Мой собеседник встал и несколько раз прошелся вдоль стенки. При очередном повороте он остановился возле стола и взятой из жестянки мокрой кистью провел по средине одного из листков. Под полоской клея через какое-то время проступили поначалу отдельные буквы, а затем и целые строчки текста.

Совершенно сбитый с толку, я упал на стул. Меня как будто кто-то по голове ударил. Я был изумлен не потому, что удивился столь простой штучке, поскольку проявляющая реакция клея, смешанного с краской, не была чем-то необычайным, но по той лишь причине, что я совершенно не принимал во внимание тайности этих объявлений. Тут уже нечего было говорить, сам же я лишь сгорал от стыда.

— Но зачем же весь этот маскарад? — спросил я, еще не соглашаясь с преподанным мне неприятным уроком. — Почему эти объявления не напечатаны обычным образом?

— А это уже не ваше дело, — сухо ответил на это Асурмар. — Можете считать, это для того, чтобы текст проявился уже только на стенке.

— Признаюсь, что я совершил серьезный проступок; я принимал других за глупцов, тем временем оказалось, что я один из них. Но можете ли вы открыть мне содержание объявления? По столь малому фрагменту я не могу прочесть его полностью. Ведь это, видимо, не тайна, раз уж...

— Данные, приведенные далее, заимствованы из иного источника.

/-- Settles O16: the previous boundary is 0 for entry 0, and for entry `i + 1` the raw boundary of
entry `i`. -/
theorem torRangeOfEntry : Obligations.TorRangeOfEntry := by
  refine fun t a => ⟨fun h => ?_, fun i hi h => ?_⟩
  · have hrange := matchAt_iff_of_tor (i := 0) h a
    rw [prevBoundary_zero] at hrange
    exact hrange.trans (and_iff_right (Nat.zero_le _))
  · have hrange := matchAt_iff_of_tor (i := ⟨i + 1, hi⟩) h a
    rwa [prevBoundary_succ] at hrange

/-! ### The laws of the matcher (R117) -/

/-- R117 (a): below a boundary that is not 0 there is a last address. -/
theorem matchTor_zero_pred {w : Nat} {b : BitVec w} (h : 1 ≤ b.toNat) :
    matchTor b 0 (b - 1) = true := by
  have hone : (1 : BitVec w).toNat = 1 := Nat.mod_eq_of_lt (h.trans_lt b.isLt)
  have hpred : (b - 1).toNat = b.toNat - 1 := by
    rw [BitVec.toNat_sub_of_le (by rwa [BitVec.le_def, hone]), hone]
  exact (matchTor_iff _ _ _).mpr ⟨by simp, by omega⟩

/-- R117 (a): the interval is half-open. -/
theorem matchTor_self {w : Nat} (b p : BitVec w) : matchTor b p b = false := by
  simp [matchTor]

/-- R117 (b): the four bytes from the literal boundary. -/
theorem matchNa4_iff_offset {w : Nat} (b a : BitVec w) :
    matchNa4 b a = true ↔ a.toNat = b.toNat ∨ a.toNat = b.toNat + 1 ∨ a.toNat = b.toNat + 2 ∨
      a.toNat = b.toNat + 3 := by
  rw [matchNa4_iff]
  omega

/-- The numbers with the quotient of `x` are one block of `size`, from `x` aligned down. -/
theorem div_eq_iff_mem_block {size : Nat} (h : 0 < size) (x y : Nat) :
    y / size = x / size ↔ alignDown size x ≤ y ∧ y < alignDown size x + size := by
  have hbase : alignDown size x = x / size * size := Nat.div_mul_self_eq_mod_sub_self.symm
  rw [hbase, Nat.div_eq_iff h]
  omega

/-- R117 (c): the block of the boundary. -/
theorem matchNapot_iff_mem_block {w : Nat} (b a : BitVec w) :
    matchNapot b a = true ↔
      alignDown (napotSize b.toNat) b.toNat ≤ a.toNat ∧
      a.toNat < alignDown (napotSize b.toNat) b.toNat + napotSize b.toNat := by
  rw [matchNapot_iff_div, div_eq_iff_mem_block (napotSize_pos _)]

/-- R117 (e): no other bit of the config byte is read. -/
theorem permits_congr_hasFlag {c c' : CfgByte} {op : Op} (h : HasFlag c op ↔ HasFlag c' op) :
    permits c op = permits c' op := by
  rwa [Bool.eq_iff_iff, permits_iff_hasFlag, permits_iff_hasFlag]

/-- Settles O17: the five laws, one lemma each; that OFF never matches is its definition. -/
theorem matcherLaws : Obligations.MatcherLaws := fun _ b a =>
  ⟨matchTor_zero_pred, matchTor_self b 0, matchNa4_iff_offset b a, matchNapot_iff_mem_block b a, rfl,
    fun _ _ _ => permits_congr_hasFlag⟩

end Sys2Proof.Machine
end

section
/-! The resolver (41_resolver.md): the scan of R131 reaches the least matching entry with the previous
boundary of R132, so it decides as the find-first of R133, and that is granting as R16 defines it. -/

namespace Sys2Proof.Machine

open Sys2Proof.Safety

/-! ### The scan -/

theorem Table.prev_succ (t : Table) (n : Nat) (h : n + 1 < 64) :
    t.prev ⟨n + 1, h⟩ = t.addr[n] := rfl

/-- The scan at an entry, with its previous boundary carried: the entry decides if it matches, and its
raw boundary is carried on if it does not (R131, R132). -/
theorem scan_drop (t : Table) (i : Fin 64) (a : Word) (op : Op) :
    scan op a (t.entries.drop i) (t.prev i) =
      if t.matchAt i a then (if permits t.cfg[i] op then .allowed else .fault)
      else scan op a (t.entries.drop (i + 1)) t.addr[i] := by
  rw [List.drop_eq_getElem_cons (by simp), Table.entries_getElem]
  rfl

/-- The scan passes the entries that do not match. -/
theorem resolve_eq_scan_drop {t : Table} {a : Word} (op : Op) (i : Fin 64)
    (h : ∀ j : Fin 64, j.val < i.val → ¬ Matches t j a) :
    resolve t a op = scan op a (t.entries.drop i) (t.prev i) := by
  obtain ⟨n, hn⟩ := i
  induction n with
  | zero => rfl
  | succ n ih =>
    have hpass : ¬ t.matchAt ⟨n, by omega⟩ a = true :=
      (matchAt_iff _ _ _).not.mpr (h _ n.lt_succ_self)
    rw [ih (by omega) (fun j hj => h j (Nat.lt_succ_of_lt hj)), scan_drop, if_neg hpass,
      Table.prev_succ]
    rfl

/-- R134: the flag of the least matching entry decides. -/
theorem resolve_of_firstMatch {t : Table} {i : Fin 64} {a : Word} (h : FirstMatch t i a) (op : Op) :
    resolve t a op = if permits t.cfg[i] op then .allowed else .fault := by
  obtain ⟨hmatch, hleast⟩ := h
  rw [resolve_eq_scan_drop op i hleast, scan_drop, if_pos ((matchAt_iff _ _ _).mpr hmatch)]

/-- R139: a scan that passes every entry denies. -/
theorem resolve_of_noMatch {t : Table} {a : Word} (h : ∀ i, ¬ Matches t i a) (op : Op) :
    resolve t a op = .fault := by
  have hend : t.entries.drop ((63 : Fin 64) + 1) = [] := List.drop_eq_nil_of_le (by simp)
  rw [resolve_eq_scan_drop op 63 (fun j _ => h j), scan_drop,
    if_neg ((matchAt_iff _ _ _).not.mpr (h 63)), hend, scan]

/-- The scan and the find-first over the match vector decide alike (R133). -/
theorem resolve_eq_resolveByVector (t : Table) (a : Word) (op : Op) :
    resolve t a op = resolveByVector t a op := by
  rw [resolveByVector]
  cases h : t.firstMatch a with
  | none => exact resolve_of_noMatch ((firstMatch_eq_none_iff t a).mp h) op
  | some i => exact resolve_of_firstMatch ((firstMatch_eq_some_iff t a i).mp h) op

/-! ### The decision, as R16 defines it -/

theorem resolve_eq_allowed_iff_of_firstMatch {t : Table} {i : Fin 64} {a : Word}
    (h : FirstMatch t i a) (op : Op) : resolve t a op = .allowed ↔ HasFlag t.cfg[i] op := by
  rw [resolve_of_firstMatch h, ← permits_iff_hasFlag]
  simp

/-- The resolver computes the reference function of R16. -/
theorem resolve_eq_allowed_iff (t : Table) (a : Word) (op : Op) :
    resolve t a op = .allowed ↔ Grants t a op := by
  simp only [Grants, ← firstMatch_eq_some_iff, ← permits_iff_hasFlag]
  rw [resolve_eq_resolveByVector, resolveByVector]
  cases t.firstMatch a with
  | none => simp
  | some i => simp

theorem resolve_eq_fault_iff (t : Table) (a : Word) (op : Op) :
    resolve t a op = .fault ↔ ¬ Grants t a op := by
  rw [← resolve_eq_allowed_iff]
  cases resolve t a op <;> decide

/-- Settles O23: a request answers with the decision of the scan, which allows what R16 grants. -/
theorem checkDecidesByFirstMatch : Obligations.CheckDecidesByFirstMatch := by
  intro op p a s
  refine ⟨_, exec_request op p a s, fun hgrants => ?_, fun hdenies => ?_, rfl, rfl⟩
  · rw [State.answerCheck_decision, (resolve_eq_allowed_iff _ _ _).mpr hgrants]
  · rw [State.answerCheck_decision, (resolve_eq_fault_iff _ _ _).mpr hdenies]

/-! ### No match (R139) -/

/-- An entry in mode OFF matches no address (R102). -/
theorem not_matches_of_off {t : Table} {i : Fin 64} (h : modeCode t.cfg[i] = 0) (a : Word) :
    ¬ Matches t i a := by
  rw [← matchAt_iff, Table.matchAt, matchCfg_by_code, if_pos h]
  exact Bool.false_ne_true

/-- Settles O27: a request that no entry matches is denied, and no entry that is OFF matches. -/
theorem noMatchIsDenied : Obligations.NoMatchIsDenied := by
  intro op p a s
  have hdenied : (∀ i, ¬ Matches s.active i a) →
      ∃ t, exec (request op p a) s = .next t ∧ t.decision = some .fault := by
    intro h
    refine ⟨_, exec_request op p a s, ?_⟩
    rw [State.answerCheck_decision, resolve_of_noMatch h]
  exact ⟨hdenied, fun hoff => hdenied (fun i => not_matches_of_off (hoff i) a)⟩

/-! ### The first match is final (R134) -/

/-- The tables hold the same registers in the entries up to the `n`-th. -/
def AgreeUpTo (n : Nat) (t' t : Table) : Prop :=
  ∀ j : Fin 64, j.val ≤ n → t'.cfg[j] = t.cfg[j] ∧ t'.addr[j] = t.addr[j]

theorem AgreeUpTo.mono {m n : Nat} {t' t : Table} (h : AgreeUpTo n t' t) (hmn : m ≤ n) :
    AgreeUpTo m t' t :=
  fun j hj => h j (hj.trans hmn)

theorem AgreeUpTo.prev_eq {t' t : Table} {i : Fin 64} (h : AgreeUpTo i t' t) :
    t'.prev i = t.prev i := by
  obtain ⟨n, hn⟩ := i
  cases n with
  | zero => rfl
  | succ n => exact (h ⟨n, by omega⟩ n.le_succ).2

/-- A match depends on no later entry. -/
theorem AgreeUpTo.matches_iff {t' t : Table} {i : Fin 64} (h : AgreeUpTo i t' t) (a : Word) :
    Matches t' i a ↔ Matches t i a := by
  obtain ⟨hcfg, haddr⟩ := h i le_rfl
  rw [← matchAt_iff, ← matchAt_iff, Table.matchAt, Table.matchAt, hcfg, haddr, h.prev_eq]

theorem AgreeUpTo.firstMatch {t' t : Table} {i : Fin 64} {a : Word} (h : AgreeUpTo i t' t)
    (hfirst : FirstMatch t i a) : FirstMatch t' i a := by
  obtain ⟨hmatch, hleast⟩ := hfirst
  exact ⟨(h.matches_iff a).mpr hmatch,
    fun j hj => ((h.mono hj.le).matches_iff a).not.mpr (hleast j hj)⟩

/-- Settles O26: the first match is the first match of every table that agrees up to it, and its flag
decides. -/
theorem firstMatchIsFinal : Obligations.FirstMatchIsFinal := by
  intro t t' i a op hfirst hagree
  have hfirst' : FirstMatch t' i a := AgreeUpTo.firstMatch hagree hfirst
  refine ⟨resolve_eq_allowed_iff_of_firstMatch hfirst op, ?_⟩
  rw [resolve_of_firstMatch hfirst', resolve_of_firstMatch hfirst, (hagree i le_rfl).1]

/-! ### What a request reads and writes (R130, R141) -/

/-- Settles O33: a request word answers with a function of the word and the active table, and
answering writes no table. -/
theorem requestReadsOnlyActiveTable : Obligations.RequestReadsOnlyActiveTable := by
  intro k s s' hactive
  refine ⟨_, _, exec_decodeK k s, exec_decodeK k s', ?_, ?_, rfl, rfl, rfl, rfl⟩
  · rw [State.answerCheck_decision, State.answerCheck_decision, hactive]
  · rw [State.answerCheck_decision]
    exact Option.some_ne_none _

end Sys2Proof.Machine
end

section
/-! The configuration port (42_table_port.md): what each command does to the two tables and shows on
`rdata`. -/

namespace Sys2Proof.Machine

/-! ### The commands as operations on the state -/

section
variable (r : Reg) (x : Idx) (v : Word) (s : State)

/-- NOP only answers (R150). -/
theorem exec_nop : exec (.nop x v) s = .next (s.answerConfig 0) := rfl

/-- WR stages a register and answers 0 (R152). -/
theorem exec_wr : exec (.wr r v) s = .next ((s.stage r v).answerConfig 0) := rfl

Асурмар взял у меня из рук прочерченный клеевой полосой листок, старательно сложил его и спрятал в карман.

— Вы сказали, проступок? Лично я назвал бы это несколько иначе. Говоря деликатно, вас уже можно подозревать в нелояльности. А отсюда совсем уже недалеко до...Тут есть люди, которые за подобную несубординацию арестовали бы вас. И неизвестно, что бы из этого вышло, если бы кто-нибудь другой застал вас при попытке данные объявления уничтожить. Ход уголовного разбирательства здесь, внизу, нельзя назвать неспешным.

— Я применил данный термин сознательно, поскольку в другом месте... есть такие вещи... — заикался я — короче говоря: то, что здесь происходит, мне кажется игрой в жмурки. И в этом значении "проступок", если не сказать "лажа", прекрасно соответствует ситуации.

Я все время избегал упоминания темы статуй, поскольку урок, вынесенный из столовой, заставлял хорошенько задуматься. Вполне возможно — если бы не присутствие здесь заключенного — я бы и вернулся к прерванной там беседе.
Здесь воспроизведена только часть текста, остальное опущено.